Ahora nos dicen que esa charla aberrante, que tratan de pasar por un chiste, no es un delito y explican que no se consolidó la acción penal, ¿es decir que la niña o la mujer tiene que ser violada y sometida a cualquier cantidad de perversiones para que la persona, que abiertamente está pactando una compra y prometiendo que la va a “encerrar” para tratarla como una esclava, pueda ser juzgada?
Si es así, en este o en cualquier caso, el derecho penal no nos está ayudando en nada a prevenir las acciones criminales contra las mujeres, al contrario, está sirviendo como escudo a los delincuentes ¿Por qué en el caso de un homicidio, con la simple amenaza, sí se puede intervenir y evitar que el asesino apriete el gatillo? Y quiero contarles, por si no habían caído en la cuenta, que convertir a una mujer en una esclava sexual o abusar de ella es como matarla todos los días.
Esa impunidad frente a los depravados, que duele y que encuentra amparo entre agudos abogados, sumada a un sistema ineficiente, permite que las mujeres sean tratadas como objetos de satisfacción, se compren y se esclavicen.
Y no solo pasa en una recóndita comunidad indígena en La Guajira, también entre la más sofisticada clase neoyorquina. Ahí está el caso Jeffrey Epstein, un hombre “asquerosamente rico” (recogiendo el nombre del documental) que reclutaba niñas desde los 10 años para su goce personal y para el de una exclusiva secta de amigos. Hay denuncias desde 1996 pero, como en el caso del palabrero y el locutor, nadie se las tomó en serio.

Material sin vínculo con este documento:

-- ==== Sys2Proof/Laws/PerInstr.lean ====
section
/-! SUPPORT. The family EncSpec: what is said of every instruction as syntax, one lemma per constructor. -/

namespace Sys2Proof.Laws

/-- A well-formed instruction has words; what has no words, an event, is not well-formed. -/
def EncSpec.Statement (i : Instr) : Prop := i.wf = true → (encode i).isSome = true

También reprochan algunos que no es hora de rasgarse las vestiduras, que eso pasa desde hace mucho tiempo: en La Guajira por cuestiones culturales y en la élite de Estados Unidos como entretenimiento para millonarios. Es una respuesta espeluznante, eso solo los hace cómplices de la impunidad.
Algo nos pasa como sociedad para no intentar ni en lo más mínimo hacer algo cuando sospechamos o tenemos la certeza de un abuso. Claro, la culpa no es solo de la sociedad, lo es más del sistema que encuentra todas las excusas: que fue solo un comentario, que no hay un delito, que hay una larga trazabilidad de costumbres ancestrales, que se trata de un hombre poderoso, que es amigo del fiscal y hasta del presidente o que las denuncias en realidad son un chantaje.
Es tanto lo que favorece al victimario que razón tienen las mujeres al llenarse de miedo cuando denuncian. Si la sociedad no se pone las pilas y encuentra una forma, no solo de castigar, sino de prevenir, los depravados seguirán a sus anchas con esa larga cadena de abusos, pedofilia, y trata de personas.